Ах, куда мы с тобою заехали.
Но поводья теперь отложу:
Наше счастье коню не помеха ли?..[38]
– В общем, и так далее. Но тогда я был поражен: вот, думаю, какой поэт появился – почти как Есенин пишет! Потом уж узнал, что то стихотворение, которое мне так понравилось, автор написал в шестнадцать лет. Запомнил фамилию поэта – Лапников. Понял, что его творчество – это настоящая поэзия. Это как раз то, что Пастернак определил как слезы Вселенной в лопатках… Стал потом искать стихи Лапникова в других самиздатовских сборниках… И, находя, радовался… Вернее, радовалось мое сердце. Но самое удивительное то, что его стихи всегда были разные… Вот, например:
Нас море качало, и чайка над нами кричала,
И вихрь одичалый… лала лала лала…
– Не помню, как дальше. Но ясно: какой уж тут Есенин – сами видите, самобытный поэтище. Шли годы…
– Хватит, – прервал его красноречие старичок, – лучше я сам прочитаю что-нибудь.
Зачем-то он потрогал свои очки. И начал читать, а девочка, которая привела его в зал, внимательно слушала.
Неизменность мгновенья и неповторимость – пустяк!
Повторимость поступков, но зряшна попытка искать их.
Просто хлопнули двери, и вечность, как легкий сквозняк,
Пробежит по столу и цветы опрокинет на скатерть…
Просто лампа мигнула. Густеет у глаз темнота,
И на окнах оконных ночная уляжется сажа.
Та же улица, даже бредущая женщина та —
Неизменность лица или неповторимость пейзажа.
– Бомжара какой-то, – скривился Ничушкин, – и стихи у него бомжацкие.
– А мне нравятся, – произнес Курочкин, раздавая карты.
– Мои шесть пик, – сказал Сорин.
– Семь бубен, – продолжил Ничушкин.
Игра набирала обороты. Первую раздачу взял хозяин. Он же принял колоду для второй раздачи.
А старичок на экране продолжал:
Все, что было, прошло; все, что быть бы могло, не спасти.
Без взывания к разуму разом уйдешь, разуверясь.
И прошло, и придет, и придется две жизни нести
На себе, разделенные гранью, как аверс и реверс.
Брось монетку!

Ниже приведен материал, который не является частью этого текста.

/-- After the engine's turn no command is in flight, and the host still waits. -/
theorem step_of_wait_engine (hturn : s.nextTurn = .engine) :
    ∃ t, step s = .next t ∧ Waiting p t ∧ t.status.busy = false ∧ (s.status.busy = true → t.status.done = true) := by
  obtain ⟨hp, hop⟩ := hs
  cases hbusy : s.status.busy with
  | false =>
    refine ⟨_, step_of_idle_engine hturn hbusy, ⟨hp, fun h => ?_⟩, hbusy, fun h => ?_⟩
    · exact hop h
    · cases h
  | true =>
    have hne := hop hbusy
    have hengine : s.scheduled.turn = some .engine := by rw [State.scheduled_turn, hturn]
    have hlatched : (decodeOp s.latch.op 0).op ≠ 0 := by rwa [decodeOp_op]
    obtain ⟨hprogram, -⟩ := exec_frame (exec_of_engine hlatched hengine)
    obtain ⟨hidle, hdone, -⟩ := complete_status (decodeOp s.latch.op 0) s.scheduled
    refine ⟨_, step_of_completion hturn hbusy hne, ⟨hprogram.trans hp, fun h => ?_⟩, hidle, fun _ => hdone⟩
    exact absurd (hidle.symm.trans h) (by decide)

/-- After a reset no command is in flight, and the host still waits (70_reset_and_hazards.md R302). -/
theorem step_of_wait_reset (hturn : s.nextTurn = .reset) :
    ∃ t, step s = .next t ∧ Waiting p t ∧ t.status.busy = false :=
  ⟨_, step_of_reset hturn, ⟨hs.1, fun h => by cases h⟩, rfl⟩

/-- A step of a host at a `wait` ends the wait or leaves the host at it. -/
theorem step_of_wait_next : ∃ t, step s = .next t ∧ (WaitDone p t ∨ Waiting p t) := by
  cases hturn : s.nextTurn with
  | engine =>
    obtain ⟨t, ht, hwait, -⟩ := step_of_wait_engine hs hturn
    exact ⟨t, ht, .inr hwait⟩
  | reset =>
    obtain ⟨t, ht, hwait, -⟩ := step_of_wait_reset hs hturn
    exact ⟨t, ht, .inr hwait⟩
  | host =>
    cases hbusy : s.status.busy with
    | false =>
      obtain ⟨t, ht, hdone⟩ := step_of_wait_idle hs hturn hbusy
      exact ⟨t, ht, .inl hdone⟩
    | true =>
      obtain ⟨t, ht, hwait, -⟩ := step_of_wait_busy hs hturn hbusy
      exact ⟨t, ht, .inr hwait⟩

/-- Past the schedule's end a wait with no command in flight ends with the next poll. -/
theorem run_of_wait_idle (hsched : s.schedule = []) (hbusy : s.status.busy = false) :
    ∃ t, Host.Core.run Sys2Proof.core 1 s = .next t ∧ WaitDone p t := by
  have hturn : s.nextTurn = .host := by rw [nextTurn_of_nil hsched, hbusy, if_neg Bool.false_ne_true]
  obtain ⟨t, ht, hdone⟩ := step_of_wait_idle hs hturn hbusy
  exact ⟨t, run_succ_of_step ht 0, hdone⟩

/-- Past the schedule's end a wait ends with the completion, if a command is in flight, and a poll. -/
theorem run_of_wait_past_schedule (hsched : s.schedule = []) :
    ∃ k ≤ 2, ∃ t, Host.Core.run Sys2Proof.core k s = .next t ∧ WaitDone p t := by
  cases hbusy : s.status.busy with
  | false => exact ⟨1, by decide, run_of_wait_idle hs hsched hbusy⟩
  | true =>
    have hturn : s.nextTurn = .engine := by rw [nextTurn_of_nil hsched, if_pos hbusy]
    obtain ⟨t, ht, hwait, hidle, -⟩ := step_of_wait_engine hs hturn
    have htsched : t.schedule = [] := by rw [step_schedule ht, hsched, List.tail_nil]
    refine ⟨2, le_rfl, ?_⟩
    rw [run_succ_of_step ht]
    exact run_of_wait_idle hwait htsched hidle

end

/-- A wait ends within two steps after the schedule's end. -/
theorem run_of_wait (sched : List Turn) {p : List HostOp} {s : State} (hsched : s.schedule = sched)
    (hs : Waiting p s) :
    ∃ k ≤ sched.length + 2, ∃ t, Host.Core.run Sys2Proof.core k s = .next t ∧ WaitDone p t := by
  induction sched generalizing s with
  | nil => exact run_of_wait_past_schedule hs hsched
  | cons a rest ih =>
    obtain ⟨t, ht, hdone | hwait⟩ := step_of_wait_next hs
    · exact ⟨1, by simp, t, run_succ_of_step ht 0, hdone⟩
    · obtain ⟨k, hk, hrun⟩ := ih (by rw [step_schedule ht, hsched, List.tail_cons]) hwait
      refine ⟨k + 1, by rw [List.length_cons]; omega, ?_⟩
      rw [run_succ_of_step ht]
      exact hrun

/-- Settles O55: by induction on what is left of the schedule. -/
theorem everyWaitEnds : Obligations.EveryWaitEnds := by
  unfold Obligations.EveryWaitEnds
  exact fun s p hop hp => run_of_wait s.schedule rfl ⟨hp, hop⟩

/-- A wait of `n` polls while a command is in flight. -/
theorem run_of_polls (n : Nat) {p : List HostOp} {s : State} {rest : List Turn} (hs : Waiting p s)
    (hbusy : s.status.busy = true) (hsched : s.schedule = List.replicate n .host ++ rest) :
    ∃ u, Waiting p u ∧ u.status.busy = true ∧ u.schedule = rest ∧
      ∀ m, Host.Core.run Sys2Proof.core (n + m) s = Host.Core.run Sys2Proof.core m u := by
  induction n generalizing s with
  | zero => exact ⟨s, hs, hbusy, hsched, fun m => by rw [Nat.zero_add]⟩
  | succ n ih =>
    rw [List.replicate_succ, List.cons_append] at hsched
    obtain ⟨t, ht, hwait, hbusy'⟩ := step_of_wait_busy hs (nextTurn_of_schedule hsched) hbusy
    obtain ⟨u, hu, hubusy, husched, hrun⟩ := ih hwait hbusy' (by rw [step_schedule ht, hsched, List.tail_cons])
    exact ⟨u, hu, hubusy, husched, fun m => by rw [Nat.succ_add, run_succ_of_step ht, hrun]⟩

/-- Settles O53: the polls keep the command in flight, the engine's turn completes it, and the next poll ends the
wait. -/
theorem waitEndsAfterTheCompletion : Obligations.WaitEndsAfterTheCompletion := by
  unfold Obligations.WaitEndsAfterTheCompletion
  intro n s p rest hbusy hop hp hsched
  obtain ⟨u, hu, hubusy, husched, hrun⟩ := run_of_polls n ⟨hp, fun _ => hop⟩ hbusy hsched
  refine ⟨⟨u, hrun 0, hu.1, hubusy⟩, ?_⟩
  obtain ⟨v, hv, hvwait, hvidle, hvdone⟩ := step_of_wait_engine hu (nextTurn_of_schedule husched)
  have hvsched : v.schedule = .host :: rest := by rw [step_schedule hv, husched, List.tail_cons]
  have hpoll := step_of_wait (nextTurn_of_schedule hvsched) hvwait.1
  have hend := (hrun 2).trans ((run_succ_of_step hv 1).trans ((run_succ_of_step hpoll 0).trans (run_zero _)))
  refine ⟨_, hend, ?_, hvidle, hvdone hubusy, ?_⟩
  · simp [hvidle]
  · simp [hvsched]

/-! ### `ldcode` -/

/-- The code registers after a write to one of them (10_state.md R35). -/
def CodeRegs.write (r : Reg) (v : Word) (c : CodeRegs) : CodeRegs :=
  match r with
  | .code0 => { c with code0 := v }
  | .code1 => { c with code1 := v }
  | .code2 => { c with code2 := v }
  | .code3 => { c with code3 := v }
  | .code4 => { c with code4 := v.setWidth 24 }
  | _ => c

/-- A write to a code register is a write of the code. -/
theorem writeReg_of_mem_codeRegisters {r : Reg} (h : r ∈ codeRegisters) (v : Word) (s : State) :
    writeReg r v s = { s with code := s.code.write r v } := by
  simp only [codeRegisters, List.mem_cons, List.not_mem_nil, or_false] at h
  rcases h with rfl | rfl | rfl | rfl | rfl <;> rfl

theorem ne_cmd_of_mem_codeRegisters {r : Reg} (h : r ∈ codeRegisters) : r ≠ .cmd := by
  rintro rfl
  exact absurd h (by decide)

/-- The host's write of a code register, as the next step of a run. -/
theorem run_code_write {r : Reg} (h : r ∈ codeRegisters) (v : Word) (s : State) (c : CodeRegs) (p : List HostOp)
    (rest : List Turn) (n : Nat) :
    Host.Core.run Sys2Proof.core (n + 1)
        { s with code := c, program := HostOp.wr r.offset v :: p, schedule := .host :: rest } =
      Host.Core.run Sys2Proof.core n { s with code := c.write r v, program := p, schedule := rest } := by
  rw [run_succ_of_step (step_of_register_write (r := r) (v := v) ⟨rfl, rfl⟩ (ne_cmd_of_mem_codeRegisters h)),
    writeReg_of_mem_codeRegisters h]
  rfl

/-- A write to each code register replaces the code. -/
theorem write_code_registers (c : CodeRegs) (w0 w1 w2 w3 w4 : Word) :
    ((((c.write .code0 w0).write .code1 w1).write .code2 w2).write .code3 w3).write .code4 w4 =
      ⟨w0, w1, w2, w3, w4.setWidth 24⟩ := rfl

/-- The low three bytes of a word are CODE4 (10_state.md R35). -/
theorem setWidth_word4_zero (b2 b1 b0 : Byte) : (word4 0 b2 b1 b0).setWidth 24 = b2 ++ b1 ++ b0 := by
  rw [← setWidth_code4, BitVec.setWidth_setWidth_of_le _ (by decide), BitVec.setWidth_eq]

/-- The code registers after the five writes of an `ldcode` line (30_encoding.md R85). -/
theorem code_of_ldcode_writes (ch : Vector Byte 19) :
    CodeRegs.mk (word4 ch[3] ch[2] ch[1] ch[0]) (word4 ch[7] ch[6] ch[5] ch[4]) (word4 ch[11] ch[10] ch[9] ch[8])
      (word4 ch[15] ch[14] ch[13] ch[12]) ((word4 0 ch[18] ch[17] ch[16]).setWidth 24) =
    CodeRegs.ofChars fun i => ch[i] := by
  rw [setWidth_word4_zero]
  simp only [CodeRegs.ofChars, Fin.getElem_fin]
  rfl

/-- The five accesses of an `ldcode` line (30_encoding.md R85). -/
theorem expand_ldcode (ch : Vector Byte 19) (p : List HostOp) :
    (HostLine.ldcode ch).expand ++ p =
      HostOp.wr Reg.code0.offset (word4 ch[3] ch[2] ch[1] ch[0]) ::
      HostOp.wr Reg.code1.offset (word4 ch[7] ch[6] ch[5] ch[4]) ::
      HostOp.wr Reg.code2.offset (word4 ch[11] ch[10] ch[9] ch[8]) ::
      HostOp.wr Reg.code3.offset (word4 ch[15] ch[14] ch[13] ch[12]) ::
      HostOp.wr Reg.code4.offset (word4 0 ch[18] ch[17] ch[16]) :: p := by
  simp only [HostLine.expand, word4, List.cons_append, List.nil_append]
  rfl

/-- Five host turns of an `ldcode` line (30_encoding.md R85). -/
theorem run_ldcode {s : State} {ch : Vector Byte 19} {p : List HostOp} {rest : List Turn}
    (hp : s.program = (HostLine.ldcode ch).expand ++ p) (hsched : s.schedule = List.replicate 5 .host ++ rest) :
    Host.Core.run Sys2Proof.core 5 s =
      .next { s with code := CodeRegs.ofChars fun i => ch[i], program := p, schedule := rest } := by
  have hstate : s = { s with
      code := s.code, program := (HostLine.ldcode ch).expand ++ p
      schedule := .host :: .host :: .host :: .host :: .host :: rest } := by
    have hsched' : s.schedule = .host :: .host :: .host :: .host :: .host :: rest := hsched
    rw [← hp, ← hsched']
  rw [expand_ldcode] at hstate
  rw [congrArg (Host.Core.run Sys2Proof.core 5) hstate, run_code_write (by decide), run_code_write (by decide),
    run_code_write (by decide), run_code_write (by decide), run_code_write (by decide), run_zero,
    write_code_registers, code_of_ldcode_writes]

/-- Settles O57: the five writes make the code registers that hold the characters. -/
theorem ldcodeLoadsTheCode : Obligations.LdcodeLoadsTheCode := by
  unfold Obligations.LdcodeLoadsTheCode
  intro s ch p rest hp hsched
  exact ⟨_, run_ldcode hp hsched, fun i => by rw [char_ofChars], rfl⟩

end Sys2Proof.Machine

/-! ## The latch (10_state.md R43; 70_reset_and_hazards.md R300, R307) -/

namespace Sys2Proof.Machine

/-! ### The host's turn, by its next operation -/

section
variable {s : State} {p : List HostOp}

theorem hostTurn_nil (hp : s.program = []) : hostTurn s = .next (endTurn s) := by
  simp only [hostTurn, hp]

theorem hostTurn_access {a : Access} (hp : s.program = .access a :: p) :
    hostTurn s = mapNext retire (busAccess a s) := by
  simp only [hostTurn, hp]

theorem hostTurn_expect {off : Offset} {v : Word} (hp : s.program = .expect off v :: p) :
    hostTurn s = if (Access.read off 32).wellFormed then .next (retire (observe off (some v) s))
      else .fault (.busFault off) := by
  simp only [hostTurn, hp]

theorem hostTurn_wait (hp : s.program = .wait :: p) : hostTurn s = .next (waitStep s) := by
  simp only [hostTurn, hp]

end

theorem waitStep_latch (s : State) : (waitStep s).latch = s.latch := by
  unfold waitStep
  simp only
  split <;> rfl

/-! ### While no command is in flight -/

/-- The outcome `o'` is `o`, or it is `o` with the latch `l` where `o` still has `l₀`. -/
def SameButLatch (l₀ l : Latch) (o o' : Host.Outcome State Fault Refusal) : Prop :=
  o' = o ∨ o' = mapNext (fun t => { t with latch := l }) o ∧ ∀ t, o = .next t → t.latch = l₀

/-- A step that leaves the latch, and does the same to the rest of the state. -/
theorem sameButLatch_next {l₀ l : Latch} {t : State} (ht : t.latch = l₀) :
    SameButLatch l₀ l (.next t) (.next { t with latch := l }) :=
  .inr ⟨rfl, fun u hu => by
    cases hu
    exact ht⟩

/-- Using up the operation or the turn does not touch the latch. -/
theorem SameButLatch.mapNext {l₀ l : Latch} {o o' : Host.Outcome State Fault Refusal} (h : SameButLatch l₀ l o o')
    {f : State → State} (hlatch : ∀ t, (f t).latch = t.latch)
    (hf : ∀ t, f { t with latch := l } = { f t with latch := l }) :
    SameButLatch l₀ l (Machine.mapNext f o) (Machine.mapNext f o') := by
  rcases h with rfl | ⟨rfl, hkept⟩
  · exact .inl rfl
  · cases o with
    | next t => exact .inr ⟨congrArg Host.Outcome.next (hf t), fun u hu => by
        cases hu
        exact (hlatch t).trans (hkept t rfl)⟩
    | fault e => exact .inl rfl
    | refused e => exact .inl rfl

В орлянку судьбу разыграй.
От любви до любви неизменная доля мгновенья,
Как полоска зари, как проулок, где тьмы через край,
Где полшага ступила и вышла из стихотворенья.
Стало знанье врожденным, и стали все книги гнильем,
Съела ржавчина сталь, и рассыпались в прах пирамиды.
Мы не встретились – нет, мы на разных планетах живем.
Переулком идешь, ни на миг не исчезнув из вида.
Тусклый свет за окном: так зеленью кроется медь.
Рукавом потереть – и появится блеск первозданный.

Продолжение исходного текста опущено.